Task directions: In how many lines of the records does the word "EvRec" appear? Reply with the number and nothing else.

━━━━━ Records

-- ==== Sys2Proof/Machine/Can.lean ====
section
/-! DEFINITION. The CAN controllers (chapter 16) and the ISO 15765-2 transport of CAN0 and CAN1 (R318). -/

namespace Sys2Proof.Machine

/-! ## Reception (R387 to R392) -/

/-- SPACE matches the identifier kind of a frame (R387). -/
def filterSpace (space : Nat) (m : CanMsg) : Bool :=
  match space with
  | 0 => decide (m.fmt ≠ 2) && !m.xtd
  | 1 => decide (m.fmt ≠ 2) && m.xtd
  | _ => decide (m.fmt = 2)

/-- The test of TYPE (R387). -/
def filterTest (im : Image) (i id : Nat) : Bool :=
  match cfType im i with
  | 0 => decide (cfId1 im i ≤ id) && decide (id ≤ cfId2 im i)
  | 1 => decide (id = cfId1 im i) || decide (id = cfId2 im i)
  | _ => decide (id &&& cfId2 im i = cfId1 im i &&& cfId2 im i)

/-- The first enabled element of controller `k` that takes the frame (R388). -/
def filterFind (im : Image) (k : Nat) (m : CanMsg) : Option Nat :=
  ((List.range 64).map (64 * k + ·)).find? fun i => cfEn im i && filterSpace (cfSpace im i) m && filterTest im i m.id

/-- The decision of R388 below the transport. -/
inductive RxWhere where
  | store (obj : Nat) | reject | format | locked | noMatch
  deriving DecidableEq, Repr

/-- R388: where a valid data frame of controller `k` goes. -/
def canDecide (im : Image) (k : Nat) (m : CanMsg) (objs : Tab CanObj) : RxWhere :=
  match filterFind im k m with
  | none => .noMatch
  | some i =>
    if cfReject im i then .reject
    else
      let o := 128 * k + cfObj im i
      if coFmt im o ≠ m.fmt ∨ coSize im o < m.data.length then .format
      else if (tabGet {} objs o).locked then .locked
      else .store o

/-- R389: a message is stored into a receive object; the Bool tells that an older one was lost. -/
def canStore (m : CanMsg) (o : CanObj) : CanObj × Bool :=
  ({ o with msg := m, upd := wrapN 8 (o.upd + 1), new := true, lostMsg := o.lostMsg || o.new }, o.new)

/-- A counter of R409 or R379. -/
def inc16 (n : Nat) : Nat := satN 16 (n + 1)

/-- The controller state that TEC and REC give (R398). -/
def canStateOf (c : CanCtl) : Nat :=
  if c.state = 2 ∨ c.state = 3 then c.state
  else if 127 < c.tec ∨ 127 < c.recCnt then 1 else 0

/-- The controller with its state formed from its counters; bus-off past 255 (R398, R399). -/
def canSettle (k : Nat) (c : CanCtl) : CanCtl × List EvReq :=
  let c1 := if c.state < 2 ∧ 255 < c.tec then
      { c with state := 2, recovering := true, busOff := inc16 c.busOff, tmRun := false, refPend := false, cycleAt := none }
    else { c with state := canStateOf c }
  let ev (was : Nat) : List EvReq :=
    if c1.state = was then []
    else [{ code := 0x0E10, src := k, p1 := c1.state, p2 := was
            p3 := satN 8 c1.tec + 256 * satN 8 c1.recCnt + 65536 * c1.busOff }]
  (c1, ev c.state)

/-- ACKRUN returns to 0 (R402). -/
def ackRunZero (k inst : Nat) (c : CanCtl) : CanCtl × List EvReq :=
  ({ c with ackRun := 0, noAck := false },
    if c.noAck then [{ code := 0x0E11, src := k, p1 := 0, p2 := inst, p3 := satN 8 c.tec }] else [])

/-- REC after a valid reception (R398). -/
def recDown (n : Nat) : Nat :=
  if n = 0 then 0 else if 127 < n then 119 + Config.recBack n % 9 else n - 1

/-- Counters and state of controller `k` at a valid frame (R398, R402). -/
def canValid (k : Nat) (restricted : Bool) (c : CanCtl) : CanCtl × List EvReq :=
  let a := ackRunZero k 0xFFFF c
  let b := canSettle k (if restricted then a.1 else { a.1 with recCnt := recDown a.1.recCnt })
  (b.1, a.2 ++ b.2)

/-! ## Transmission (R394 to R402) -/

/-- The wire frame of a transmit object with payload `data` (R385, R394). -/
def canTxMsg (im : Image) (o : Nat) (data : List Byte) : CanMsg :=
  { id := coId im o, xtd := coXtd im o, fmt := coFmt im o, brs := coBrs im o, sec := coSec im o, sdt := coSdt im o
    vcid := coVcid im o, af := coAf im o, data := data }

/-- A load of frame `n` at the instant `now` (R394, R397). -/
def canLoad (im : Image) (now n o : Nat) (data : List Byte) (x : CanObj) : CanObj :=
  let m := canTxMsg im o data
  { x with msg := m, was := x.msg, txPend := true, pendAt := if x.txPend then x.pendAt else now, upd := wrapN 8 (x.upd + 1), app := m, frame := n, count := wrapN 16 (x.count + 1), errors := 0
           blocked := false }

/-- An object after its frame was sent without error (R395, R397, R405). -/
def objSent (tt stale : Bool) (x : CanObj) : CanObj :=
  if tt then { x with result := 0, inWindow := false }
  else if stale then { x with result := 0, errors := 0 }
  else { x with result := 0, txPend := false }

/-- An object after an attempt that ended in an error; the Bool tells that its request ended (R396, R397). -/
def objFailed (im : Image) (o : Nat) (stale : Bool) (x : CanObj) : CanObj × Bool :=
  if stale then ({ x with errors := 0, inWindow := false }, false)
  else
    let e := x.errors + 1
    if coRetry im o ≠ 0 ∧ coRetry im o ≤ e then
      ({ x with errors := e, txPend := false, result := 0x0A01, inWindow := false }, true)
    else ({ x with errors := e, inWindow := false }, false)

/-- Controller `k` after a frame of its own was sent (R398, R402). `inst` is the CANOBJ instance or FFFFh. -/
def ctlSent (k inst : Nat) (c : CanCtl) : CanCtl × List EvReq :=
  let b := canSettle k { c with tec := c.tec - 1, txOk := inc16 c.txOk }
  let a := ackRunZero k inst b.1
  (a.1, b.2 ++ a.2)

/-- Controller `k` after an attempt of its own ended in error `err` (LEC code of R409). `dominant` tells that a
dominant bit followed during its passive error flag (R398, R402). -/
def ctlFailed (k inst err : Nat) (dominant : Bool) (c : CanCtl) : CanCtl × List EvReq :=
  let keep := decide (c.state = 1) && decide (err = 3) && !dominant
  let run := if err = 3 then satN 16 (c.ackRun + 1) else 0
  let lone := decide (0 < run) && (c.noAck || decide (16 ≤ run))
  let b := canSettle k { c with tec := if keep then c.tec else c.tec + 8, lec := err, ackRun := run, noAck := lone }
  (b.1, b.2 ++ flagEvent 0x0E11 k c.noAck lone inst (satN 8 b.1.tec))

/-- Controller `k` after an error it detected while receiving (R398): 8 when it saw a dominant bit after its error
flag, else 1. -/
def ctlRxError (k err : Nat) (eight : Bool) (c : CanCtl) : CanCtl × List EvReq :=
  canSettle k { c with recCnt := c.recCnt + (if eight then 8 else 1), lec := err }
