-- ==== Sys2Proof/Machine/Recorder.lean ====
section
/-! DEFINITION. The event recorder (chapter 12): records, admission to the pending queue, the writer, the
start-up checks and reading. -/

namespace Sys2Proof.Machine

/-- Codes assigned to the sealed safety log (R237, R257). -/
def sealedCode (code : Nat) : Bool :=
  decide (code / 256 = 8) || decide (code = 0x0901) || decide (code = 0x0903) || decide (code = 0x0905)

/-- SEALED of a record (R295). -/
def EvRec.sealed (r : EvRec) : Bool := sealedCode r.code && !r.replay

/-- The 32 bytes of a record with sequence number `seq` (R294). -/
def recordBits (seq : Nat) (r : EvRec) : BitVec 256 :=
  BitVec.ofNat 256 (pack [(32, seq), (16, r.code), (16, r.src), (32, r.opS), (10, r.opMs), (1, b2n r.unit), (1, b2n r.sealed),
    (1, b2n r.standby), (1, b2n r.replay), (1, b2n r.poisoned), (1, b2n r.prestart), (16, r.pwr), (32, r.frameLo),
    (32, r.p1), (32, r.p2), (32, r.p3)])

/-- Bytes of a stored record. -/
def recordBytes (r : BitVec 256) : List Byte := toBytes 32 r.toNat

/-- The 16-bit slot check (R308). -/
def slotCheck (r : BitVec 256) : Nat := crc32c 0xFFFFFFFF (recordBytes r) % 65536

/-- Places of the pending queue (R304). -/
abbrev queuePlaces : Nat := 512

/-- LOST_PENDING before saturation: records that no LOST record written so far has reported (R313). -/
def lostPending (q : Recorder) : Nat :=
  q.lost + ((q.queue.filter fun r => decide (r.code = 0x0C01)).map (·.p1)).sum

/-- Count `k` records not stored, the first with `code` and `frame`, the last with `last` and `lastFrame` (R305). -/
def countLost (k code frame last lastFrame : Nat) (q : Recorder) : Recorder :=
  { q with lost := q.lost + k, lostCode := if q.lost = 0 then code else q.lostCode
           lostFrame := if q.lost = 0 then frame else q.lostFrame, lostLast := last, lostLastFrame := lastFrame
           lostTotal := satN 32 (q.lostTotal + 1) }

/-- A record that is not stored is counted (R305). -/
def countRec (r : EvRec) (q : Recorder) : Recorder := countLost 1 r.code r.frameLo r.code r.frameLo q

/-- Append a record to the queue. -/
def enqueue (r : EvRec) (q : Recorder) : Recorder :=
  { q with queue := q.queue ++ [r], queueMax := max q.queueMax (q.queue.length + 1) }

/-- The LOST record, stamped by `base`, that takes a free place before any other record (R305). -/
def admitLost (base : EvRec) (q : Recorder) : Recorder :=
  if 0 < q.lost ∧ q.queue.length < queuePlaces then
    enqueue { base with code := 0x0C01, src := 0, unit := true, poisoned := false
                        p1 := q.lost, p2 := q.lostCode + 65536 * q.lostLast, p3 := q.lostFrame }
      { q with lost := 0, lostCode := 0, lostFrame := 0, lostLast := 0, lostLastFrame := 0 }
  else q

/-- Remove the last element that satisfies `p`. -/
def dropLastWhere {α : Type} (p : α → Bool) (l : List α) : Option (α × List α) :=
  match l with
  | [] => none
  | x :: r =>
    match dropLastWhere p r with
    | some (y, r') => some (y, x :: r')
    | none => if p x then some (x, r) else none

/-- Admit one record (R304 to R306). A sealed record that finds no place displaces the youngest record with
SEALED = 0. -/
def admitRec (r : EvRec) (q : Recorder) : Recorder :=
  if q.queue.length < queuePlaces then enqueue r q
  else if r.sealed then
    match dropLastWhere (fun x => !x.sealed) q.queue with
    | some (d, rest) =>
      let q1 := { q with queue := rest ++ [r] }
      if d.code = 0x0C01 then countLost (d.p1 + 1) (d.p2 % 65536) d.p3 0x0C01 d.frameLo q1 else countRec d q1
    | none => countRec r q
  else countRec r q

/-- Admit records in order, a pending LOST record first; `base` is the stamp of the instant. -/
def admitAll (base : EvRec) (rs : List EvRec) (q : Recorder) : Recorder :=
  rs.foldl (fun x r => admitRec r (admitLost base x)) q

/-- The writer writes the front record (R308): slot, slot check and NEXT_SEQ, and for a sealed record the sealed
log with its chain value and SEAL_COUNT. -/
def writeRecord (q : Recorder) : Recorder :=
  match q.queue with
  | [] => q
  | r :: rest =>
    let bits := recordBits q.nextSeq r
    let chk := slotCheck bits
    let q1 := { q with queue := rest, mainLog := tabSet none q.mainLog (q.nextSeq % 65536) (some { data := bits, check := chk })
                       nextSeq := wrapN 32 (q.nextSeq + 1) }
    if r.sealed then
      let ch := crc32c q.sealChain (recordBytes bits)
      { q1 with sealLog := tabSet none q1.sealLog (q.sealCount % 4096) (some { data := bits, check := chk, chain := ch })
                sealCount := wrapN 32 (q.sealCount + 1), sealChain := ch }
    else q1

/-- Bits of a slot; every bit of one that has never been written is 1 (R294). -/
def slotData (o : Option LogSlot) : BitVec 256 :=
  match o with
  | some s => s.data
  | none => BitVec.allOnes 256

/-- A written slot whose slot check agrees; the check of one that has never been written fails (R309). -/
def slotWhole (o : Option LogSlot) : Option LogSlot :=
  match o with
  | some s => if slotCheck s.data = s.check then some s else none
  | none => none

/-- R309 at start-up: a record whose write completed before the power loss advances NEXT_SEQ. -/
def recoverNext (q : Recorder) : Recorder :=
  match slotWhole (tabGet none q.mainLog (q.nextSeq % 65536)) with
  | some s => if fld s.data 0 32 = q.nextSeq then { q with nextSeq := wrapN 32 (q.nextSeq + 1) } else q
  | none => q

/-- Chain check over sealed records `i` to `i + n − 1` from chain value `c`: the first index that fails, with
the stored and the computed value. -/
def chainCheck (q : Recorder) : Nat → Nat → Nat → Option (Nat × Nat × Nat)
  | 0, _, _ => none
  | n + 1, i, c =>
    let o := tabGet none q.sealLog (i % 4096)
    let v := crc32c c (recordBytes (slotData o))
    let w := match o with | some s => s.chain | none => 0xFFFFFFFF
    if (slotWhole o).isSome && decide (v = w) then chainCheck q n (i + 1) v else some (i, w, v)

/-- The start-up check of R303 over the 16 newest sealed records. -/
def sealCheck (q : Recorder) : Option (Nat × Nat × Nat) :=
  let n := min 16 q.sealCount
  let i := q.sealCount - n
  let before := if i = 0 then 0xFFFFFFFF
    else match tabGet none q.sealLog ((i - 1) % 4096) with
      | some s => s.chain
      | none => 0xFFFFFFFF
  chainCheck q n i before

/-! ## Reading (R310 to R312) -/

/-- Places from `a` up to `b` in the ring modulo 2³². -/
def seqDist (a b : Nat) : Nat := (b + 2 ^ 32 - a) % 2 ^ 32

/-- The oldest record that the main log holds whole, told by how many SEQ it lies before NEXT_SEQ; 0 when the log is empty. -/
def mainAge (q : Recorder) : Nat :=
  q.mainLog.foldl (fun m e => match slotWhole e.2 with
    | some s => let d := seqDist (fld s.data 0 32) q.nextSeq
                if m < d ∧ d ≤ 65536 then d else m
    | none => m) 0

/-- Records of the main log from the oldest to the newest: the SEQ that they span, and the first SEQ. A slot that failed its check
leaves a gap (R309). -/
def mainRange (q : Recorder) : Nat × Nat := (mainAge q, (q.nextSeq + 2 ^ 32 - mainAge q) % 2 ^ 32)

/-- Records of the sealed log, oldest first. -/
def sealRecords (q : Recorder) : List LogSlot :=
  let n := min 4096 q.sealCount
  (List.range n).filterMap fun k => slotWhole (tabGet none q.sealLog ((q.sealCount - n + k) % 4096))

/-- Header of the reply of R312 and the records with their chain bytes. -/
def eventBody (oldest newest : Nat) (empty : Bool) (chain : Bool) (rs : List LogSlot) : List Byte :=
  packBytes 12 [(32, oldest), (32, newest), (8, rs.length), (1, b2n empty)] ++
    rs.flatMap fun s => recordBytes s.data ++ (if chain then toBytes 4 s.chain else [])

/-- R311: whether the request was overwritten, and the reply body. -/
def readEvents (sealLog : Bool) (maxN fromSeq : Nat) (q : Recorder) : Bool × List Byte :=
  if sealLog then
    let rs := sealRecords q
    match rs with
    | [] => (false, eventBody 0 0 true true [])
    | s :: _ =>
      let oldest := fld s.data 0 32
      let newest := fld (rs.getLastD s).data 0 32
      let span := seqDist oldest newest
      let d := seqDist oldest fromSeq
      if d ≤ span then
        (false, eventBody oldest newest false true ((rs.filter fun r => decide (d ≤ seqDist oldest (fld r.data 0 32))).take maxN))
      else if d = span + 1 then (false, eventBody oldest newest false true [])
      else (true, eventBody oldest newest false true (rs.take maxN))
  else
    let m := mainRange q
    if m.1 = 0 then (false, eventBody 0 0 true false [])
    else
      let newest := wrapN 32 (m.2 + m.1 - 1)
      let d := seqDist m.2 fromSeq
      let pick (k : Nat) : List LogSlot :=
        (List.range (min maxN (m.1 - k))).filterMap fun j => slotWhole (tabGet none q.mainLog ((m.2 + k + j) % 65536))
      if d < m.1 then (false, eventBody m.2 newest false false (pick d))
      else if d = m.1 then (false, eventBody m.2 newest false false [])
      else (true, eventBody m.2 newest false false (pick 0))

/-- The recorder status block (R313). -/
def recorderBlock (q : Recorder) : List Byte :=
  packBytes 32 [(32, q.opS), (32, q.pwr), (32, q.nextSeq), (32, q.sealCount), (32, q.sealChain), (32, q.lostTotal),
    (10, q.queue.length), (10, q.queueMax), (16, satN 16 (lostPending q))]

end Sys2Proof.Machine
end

━━━━━━━━━━

Answer box: 7